• _Available data_:
-- ==== Sys2Proof/Tests/Slice0.lean ====
section
/-! SUPPORT. Small tests, expected values from 95_test_vectors.md unless a comment says otherwise, and for each
statement with hypotheses or several clauses a concrete state that meets them. -/

namespace Sys2Proof.Tests

open Sys2Proof.Machine

/-! ### Helpers -/

/-- The reset state of a block of `cap` bytes. -/
def blk (cap : Nat) : State := State.resetWith ⟨cap, 64, 0⟩

/-- Storage bytes from byte 0 on, in canonical form. -/
def cells (bytes : List Nat) : Memory :=
  (bytes.zipIdx.filter fun c => c.1 ≠ 0).map fun c => (c.2, BitVec.ofNat 8 c.1)

/-- A block of `cap` bytes that holds `bytes`, with `wr` bits written and `rd` of them read. -/
def holding (cap : Nat) (bytes : List Nat) (wr rd : Nat) : State := { blk cap with bit := cells bytes, bbwr := wr, bbrd := rd }

/-- The state a result carries. -/
def after : Result → Option State
  | .next t => some t
  | _ => none

/-- The response a result carries. -/
def reply (r : Result) : Option Response := (after r).bind State.rsp

/-- `SR[n]` after a result. -/
def srAfter (n : Nat) (r : Result) : Option Nat := (after r).map fun t => t.statusValue n

/-- The fault of a result. -/
def faultOf : Result → Option Fault
  | .fault f => some f
  | _ => none

/-- What the decoder gives for a word. -/
def decoded (cw : Word) : Option Instr :=
  match decode ⟨cw, 0, 0⟩ with
  | .ok i => some i
  | .error _ => none

/-- Why the decoder rejects a word. -/
def rejected (cw : Word) : Option Illegal :=
  match decode ⟨cw, 0, 0⟩ with
  | .ok _ => none
  | .error e => some e

/-- A command answered OK with a result. -/
def ok (v : Nat) : Option Response := some ⟨.ok, BitVec.ofNat 64 v⟩

/-- A command that failed. -/
def bad (st : Status) : Option Response := some ⟨st, 0⟩

/-! ### Well-formedness: one ill-formed term for each check -/

theorem test_wf_refuses :
    [.rdsr 12, .bbwrite 0 1, .bbwrite 65 1, .bbread .view 0, .bbread .buffer 65, .bbpeek .view 0, .bbpeek .buffer 65,
      .crccomp 0 12, .crcverify 0 0 12, .ficcfg 2, .ficcfg 5, .msccfg false 64 8, .msccfg true 5 20, .mscparse 64].all
      (fun i : Instr => !i.wellFormed Params.default) = true := by decide

theorem test_wf_accepts :
    [.rdsr 11, .bbwrite 1 1, .bbwrite 64 1, .bbread .view 1, .bbpeek .buffer 64, .crccomp 3 8, .crcverify 0 0 0,
      .ficcfg 3, .ficcfg 4, .fibrd 3 31, .msccfg true 63 24, .msccfg false 5 20, .mscparse 63, .bbslice 1 2].all
      (fun i : Instr => i.wellFormed Params.default) = true := by decide

/-! ### Decoding: words written out from the encoding tables -/

theorem test_decode_rdsr : decoded 0b0000_0001_0000000000000000_0000_1000#32 = some (.rdsr 8) := by decide
theorem test_decode_bbwrite : decoded 0b0001_0000_0000000000000000_0000_1100#32 = some (.bbwrite 12 0) := by decide
theorem test_decode_bbread : decoded 0b0001_0001_0000000000000000_0100_0000#32 = some (.bbread .buffer 64) := by decide
theorem test_decode_bbread_v : decoded 0b0001_0001_1000000000000000_0000_1011#32 = some (.bbread .view 11) := by decide
theorem test_decode_bbpeek : decoded 0b0001_0010_0000000000000000_0000_0101#32 = some (.bbpeek .buffer 5) := by decide
theorem test_decode_bbpeek_v : decoded 0b0001_0010_1000000000000000_0000_0001#32 = some (.bbpeek .view 1) := by decide
theorem test_decode_bbrem : decoded 0b0001_0011_000000000000000000000000#32 = some (.bbrem .buffer) := by decide
theorem test_decode_bbrem_v : decoded 0b0001_0011_100000000000000000000000#32 = some (.bbrem .view) := by decide
theorem test_decode_bbreset : decoded 0b0001_0100_000000000000000000000000#32 = some .bbreset := by decide
theorem test_decode_bbslice : decoded 0b0001_0101_000000000000000000000000#32 = some (.bbslice 0 0) := by decide
theorem test_decode_crccomp : decoded 0b0010_0000_000000000000000000000000#32 = some (.crccomp 0 0) := by decide
theorem test_decode_crcverify : decoded 0b0010_0001_00000000_0010101001000101#32 = some (.crcverify 0x2A45 0 0) := by decide
theorem test_decode_ficcfg : decoded 0b0011_0000_0000000000000000_0000_0100#32 = some (.ficcfg 4) := by decide
theorem test_decode_ficnew : decoded 0b0011_0001_000000000000000000000000#32 = some .ficnew := by decide
theorem test_decode_fiblatch : decoded 0b0011_0010_000000000000000000000000#32 = some .fiblatch := by decide
theorem test_decode_fibcommit : decoded 0b0011_0011_000000000000000000000000#32 = some .fibcommit := by decide
theorem test_decode_fibrd : decoded 0b0011_0100_00000000000000_10_000_11110#32 = some (.fibrd 2 30) := by decide
theorem test_decode_msccfg : decoded 0b0011_1000_000000000000000_1_0000_0111#32 = some (.msccfg true 7 0) := by decide
theorem test_decode_mscparse : decoded 0b0011_1001_0000000000000000_0000_1001#32 = some (.mscparse 9) := by decide

theorem test_decode_unknown :
    [0x00000000, 0xFFFFFFFF, 0x02000000, 0x16000000, 0x35000000, 0x3A000000].all
      (fun w : Word => rejected w == some .unknownOpcode) = true := by decide

theorem test_decode_reserved :
    [0x10800008, 0x14000001, 0x14800000, 0x15800000, 0x01000100, 0x11000100, 0x11400001, 0x13000001, 0x21010000,
      0x34000020, 0x34000400, 0x38000200].all (fun w : Word => rejected w == some .reservedBitSet) = true := by decide

/-- The operands of a transaction's bits: `opa = 0xABC` at bit 32, `opb = 7` at bit 96. -/
theorem test_table_word :
    decodeTableWord 160 (0x1000000C + 0xABC * 2 ^ 32) = some (.bbwrite 12 0xABC) ∧
    decodeTableWord 160 (0x15000000 + 4 * 2 ^ 32 + 7 * 2 ^ 96) = some (.bbslice 4 7) ∧
    decodeTableWord 32 0x3400021E = some (.fibrd 2 30) ∧ decodeTableWord 32 0x10800008 = none := by decide

/-- The first step after reset runs the word placed where a step takes its event. -/
theorem test_first_step :
    reply (step (State.reset.withFetchWord 32 0x01000008)) = ok 0x200 ∧
    reply (step (State.reset.withFetchWord 32 0x01000000)) = ok 512 ∧
    reply (step (State.reset.withFetchWord 32 0x32000000)) = bad .illegalState ∧
    reply (step (State.reset.withFetchWord 32 0x02000000)) = bad .illegalCmd := by decide

/-! ### One step of each command -/

/-- B1, and the low bits of the byte keep their values (B8). -/
theorem test_bbwrite :
    reply (exec (.bbwrite 12 0xABC) (blk 4)) = ok 0 ∧ srAfter 1 (exec (.bbwrite 12 0xABC) (blk 4)) = some 12 ∧
    ((after (exec (.bbwrite 12 0xABC) (blk 4))).map State.bit) = some [(0, 0xAB), (1, 0xC0)] ∧
    ((after (exec (.bbwrite 4 0) (holding 2 [0xFF, 0xFF] 0 0))).map State.bit) = some [(0, 0x0F), (1, 0xFF)] := by
  decide

/-- B9: 64 bits across byte boundaries, after one bit. -/
theorem test_bbwrite_unaligned :
    ((after (exec (.bbwrite 64 0x0123456789ABCDEF) (holding 16 [0x80] 1 0))).map State.bit)
      = some (cells [0x80, 0x91, 0xA2, 0xB3, 0xC4, 0xD5, 0xE6, 0xF7, 0x80]) := by decide +kernel

/-- B2 and B10. -/
theorem test_bbread :
    reply (exec (.bbread .buffer 8) (holding 4 [0xAB, 0xC0] 12 4)) = ok 0xBC ∧
    srAfter 2 (exec (.bbread .buffer 8) (holding 4 [0xAB, 0xC0] 12 4)) = some 12 ∧
    reply (exec (.bbread .view 12) { holding 4 [0x12, 0x34, 0x56] 24 0 with view := ⟨true, 4, 12, 0⟩ }) = ok 0x234 ∧
    srAfter 6 (exec (.bbread .view 12) { holding 4 [0x12, 0x34, 0x56] 24 0 with view := ⟨true, 4, 12, 0⟩ })
      = some 12 := by decide

/-- B3. -/
theorem test_bbpeek :
    reply (exec (.bbpeek .buffer 12) (holding 4 [0xAB, 0xC0] 12 0)) = ok 0xABC ∧
    srAfter 2 (exec (.bbpeek .buffer 12) (holding 4 [0xAB, 0xC0] 12 0)) = some 0 := by decide

/-- B4 and B10. -/
theorem test_bbrem :
    reply (exec (.bbrem .buffer) (holding 4 [0xAB, 0xC0] 12 4)) = ok 8 ∧
    reply (exec (.bbrem .view) { holding 4 [] 24 0 with view := ⟨true, 4, 12, 5⟩ }) = ok 7 := by decide

/-- B13: cursors, view and MSC record cleared, the storage kept. -/
theorem test_bbreset :
    after (exec .bbreset { holding 4 [0x12] 8 3 with view := ⟨true, 0, 8, 1⟩, msc := ⟨true, 5, 0, 8, false, true⟩ })
      = some { holding 4 [0x12] 0 0 with rsp := ok 0 } := by decide

/-- B10. -/
theorem test_bbslice :
    after (exec (.bbslice 4 12) (holding 4 [0x12, 0x34, 0x56] 24 0))
      = some { holding 4 [0x12, 0x34, 0x56] 24 0 with view := ⟨true, 4, 12, 0⟩, rsp := ok 0 } := by decide

/-- Section 2: "123456789", the empty list, and the two final XORs. -/
theorem test_crc16 :
    crc16 0 [0x31, 0x32, 0x33, 0x34, 0x35, 0x36, 0x37, 0x38, 0x39] = 0x29B1 ∧ crc16 0 [] = 0xFFFF ∧
    crc16 0xFFFF [0x41, 0x42, 0x43] = 0x0AF7 ∧ crcTab 0x01 = 0x1021 ∧ crcTab 0x80 = 0x9188 ∧ crcTab 0xFF = 0x1EF0 := by
  decide

/-- P4 rows 16 and 17: a byte cut from bit address 3, and the whole of `BE EF`. -/
theorem test_crccomp :
    reply (exec (.crccomp 3 8) (holding 2 [0xBE, 0xEF] 16 0)) = ok 0x7E08 ∧
    reply (exec (.crccomp 0 16) (holding 2 [0xBE, 0xEF] 16 0)) = ok 0x2CCC := by decide

/-- P4 row 17's CRC, right and wrong. -/
theorem test_crcverify :
    reply (exec (.crcverify 0x2CCC 0 16) (holding 2 [0xBE, 0xEF] 16 0)) = ok 1 ∧
    reply (exec (.crcverify 0x2CCD 0 16) (holding 2 [0xBE, 0xEF] 16 0)) = ok 0 := by decide

/-- F1. -/
theorem test_ficcfg : reply (exec (.ficcfg 4) (blk 4)) = ok 0 ∧ srAfter 7 (exec (.ficcfg 4) (blk 4)) = some 4 := by decide

/-- A FIB of zeros with its CRC (S6), or with payload byte 0 changed to 0x80 (P2). -/
def fib (b : Byte) : Fib := ((Vector.replicate 32 (0 : Byte)).set 0 b).set 30 0x2A |>.set 31 0x45

/-- A frame of `count` FIBs with `n` of them appended and the next one, `h`, latched. -/
def latched (count n : Nat) (h : Fib) : State := { blk 160 with fibcount := count, fibn := n, fstate := .fibComplete, hold := h }

/-- F5: from `FRAME_COMPLETE` with `SR8 = 0x2EE`. -/
theorem test_ficnew :
    srAfter 8 (exec .ficnew
      { blk 4 with fibcount := 3, fibn := 3, fstate := .frameComplete, fibvalid := #v[true, true, true, false] })
      = some 0x200 := by decide

/-- F2: 32 bytes unread, from an address that is not a byte boundary. -/
theorem test_fiblatch :
    srAfter 8 (exec .fiblatch { holding 33 [0x01, 0xFF] 263 7 with fibcount := 3 }) = some 0x201 ∧
    srAfter 2 (exec .fiblatch { holding 33 [0x01, 0xFF] 263 7 with fibcount := 3 }) = some 263 ∧
    ((after (exec .fiblatch { holding 33 [0x01, 0xFF] 263 7 with fibcount := 3 })).map fun t => (t.hold[0], t.hold[1]))
      = some (0xFF, 0x80) := by decide

/-- F3: a valid FIB; P2 row 108: an invalid one. -/
theorem test_fibcommit :
    reply (exec .fibcommit (latched 3 0 (fib 0))) = ok 1 ∧ srAfter 8 (exec .fibcommit (latched 3 0 (fib 0))) = some 0x224 ∧
    reply (exec .fibcommit (latched 3 0 (fib 0x80))) = ok 0 ∧
    srAfter 8 (exec .fibcommit (latched 3 0 (fib 0x80))) = some 0x004 := by decide +kernel

/-- F4. -/
theorem test_fibrd :
    reply (exec (.fibrd 0 30) { blk 4 with fibn := 1, fibmem := Vector.replicate 4 (fib 0) }) = ok 0x2A ∧
    reply (exec (.fibrd 0 31) { blk 4 with fibn := 1, fibmem := Vector.replicate 4 (fib 0) }) = ok 0x45 := by decide

/-- M1: the row is overwritten whole. -/
theorem test_msccfg :
    ((after (exec (.msccfg false 5 20) { blk 4 with subch := [(5, ⟨true, 24, true⟩), (9, ⟨true, 8, false⟩)] })).map State.subch)
      = some [(5, ⟨true, 20, false⟩), (9, ⟨true, 8, false⟩)] := by decide

/-- M2's frame "ABC" with its CRC, in a view of `len` bits, for a row of `plen` bits with a CRC. -/
def abc (last plen len : Nat) : State :=
  { holding 8 [0x41, 0x42, 0x43, 0xF5, last] 40 0 with
    view := ⟨true, 0, len, 0⟩, subch := [(5, ⟨true, BitVec.ofNat 64 plen, true⟩)] }

/-- M2 and M3. -/
theorem test_mscparse :
    reply (exec (.mscparse 5) (abc 0x08 24 40)) = ok 1 ∧ srAfter 9 (exec (.mscparse 5) (abc 0x08 24 40)) = some 0x507 ∧
    srAfter 11 (exec (.mscparse 5) (abc 0x08 24 40)) = some 24 ∧
    reply (exec (.mscparse 5) (abc 0x09 24 40)) = ok 0 ∧ srAfter 9 (exec (.mscparse 5) (abc 0x09 24 40)) = some 0x503 := by
  decide

/-- F7: `0xAE` and `0x3F2`. -/
theorem test_rdsr :
    reply (exec (.rdsr 8) { blk 4 with
      fibcount := 3, fibn := 3, fstate := .frameComplete, fibvalid := #v[true, false, true, false], framevalid := false })
      = ok 0xAE ∧
    reply (exec (.rdsr 8) { blk 4 with
      fibcount := 4, fibn := 4, fstate := .frameComplete, fibvalid := #v[true, true, true, true] }) = ok 0x3F2 := by
  decide

/-! ### A state that meets the invariants, and what it has next to it -/

/-- Sixteen bits written, four read, a view, one FIB of three appended, a configured row and an MSC record; a BBREAD, a
reset and an illegal word wait. -/
def busy : State :=
  { holding 64 [0xAB, 0xCD] 16 4 with
    view := ⟨true, 4, 12, 8⟩, fibcount := 3, fibn := 1, fibmem := (Vector.replicate 4 (fib 0x80)).set 0 (fib 0)
    fibvalid := #v[true, false, false, false], subch := [(5, ⟨true, 8, true⟩)]
    msc := ⟨true, 5, 4, 8, true, false⟩
    inbox := [.command ⟨0x11000004, 0, 0⟩, .reset, .command ⟨0x10800008, 0, 0⟩] }

/-- `busy` with other values where nothing can be observed. -/
def busyToo : State :=
  { busy with bit := cells [0xAB, 0xCD, 0x11], hold := fib 0x55, fibmem := Vector.replicate 4 (fib 0) }

theorem witness_inv : Inv busy where
  params := by decide
  buffer := by unfold BufferInv; decide
  store := by unfold StoreInv; decide
  view := by unfold ViewInv; decide
  fic := ⟨by decide, by decide, by decide, by decide, by decide, by decide⟩
  subch := by unfold SubchInv; decide
  msc := by unfold MscInv; decide

theorem witness_every_step : Inv busy ∧ ∃ t, step busy = .next t := ⟨witness_inv, _, rfl⟩

theorem witness_unobservable : Inv busy ∧ Memory.wf busyToo.bit ∧ SameObservable busy busyToo ∧ busy ≠ busyToo :=
  ⟨witness_inv, by decide, ⟨rfl, by decide, by decide, by decide⟩, by decide⟩

theorem witness_legal : Params.legal ⟨1, 1, 0⟩ ∧ Params.legal ⟨2 ^ 60, 256, 0xFFFF⟩ ∧ Params.legal Params.default := by
  decide

/-! ### Encoding and step -/

theorem witness_decoded_word :
    decode ⟨0x11800040, 5, 6⟩ = .ok (.bbread .view 64) ∧ (Instr.bbslice 1 2).usesOpa = true ∧
    (Instr.bbslice 1 2).usesOpb = true ∧ decode ⟨0x15000000, 1, 2⟩ = .ok (.bbslice 1 2) := ⟨rfl, rfl, rfl, rfl⟩

theorem witness_rows :
    (∃ r ∈ opcodeTable, 0x34000300#32 &&& r.mask = r.mtch) ∧ ∀ r ∈ opcodeTable, 0x34000400#32 &&& r.mask ≠ r.mtch := by
  decide

theorem witness_unused_operands :
    decode ⟨0x13000000, 0, 0⟩ = .ok (.bbrem .buffer) ∧ (Instr.bbrem .buffer).usesOpa = false ∧
    (Instr.bbrem .buffer).usesOpb = false ∧ decode ⟨0x13000000, 7, 9⟩ = .ok (.bbrem .buffer) := ⟨rfl, rfl, rfl, rfl⟩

• _Aim of the task_: Using the entries above, give again exactly the lines from the line holding "srAfter 8 (exec .ficnew" through the line holding "srAfter 2 (exec .fiblatch". Include both end lines and nothing else.

• _Task solution_:
    srAfter 8 (exec .ficnew
      { blk 4 with fibcount := 3, fibn := 3, fstate := .frameComplete, fibvalid := #v[true, true, true, false] })
      = some 0x200 := by decide

/-- F2: 32 bytes unread, from an address that is not a byte boundary. -/
theorem test_fiblatch :
    srAfter 8 (exec .fiblatch { holding 33 [0x01, 0xFF] 263 7 with fibcount := 3 }) = some 0x201 ∧
    srAfter 2 (exec .fiblatch { holding 33 [0x01, 0xFF] 263 7 with fibcount := 3 }) = some 263 ∧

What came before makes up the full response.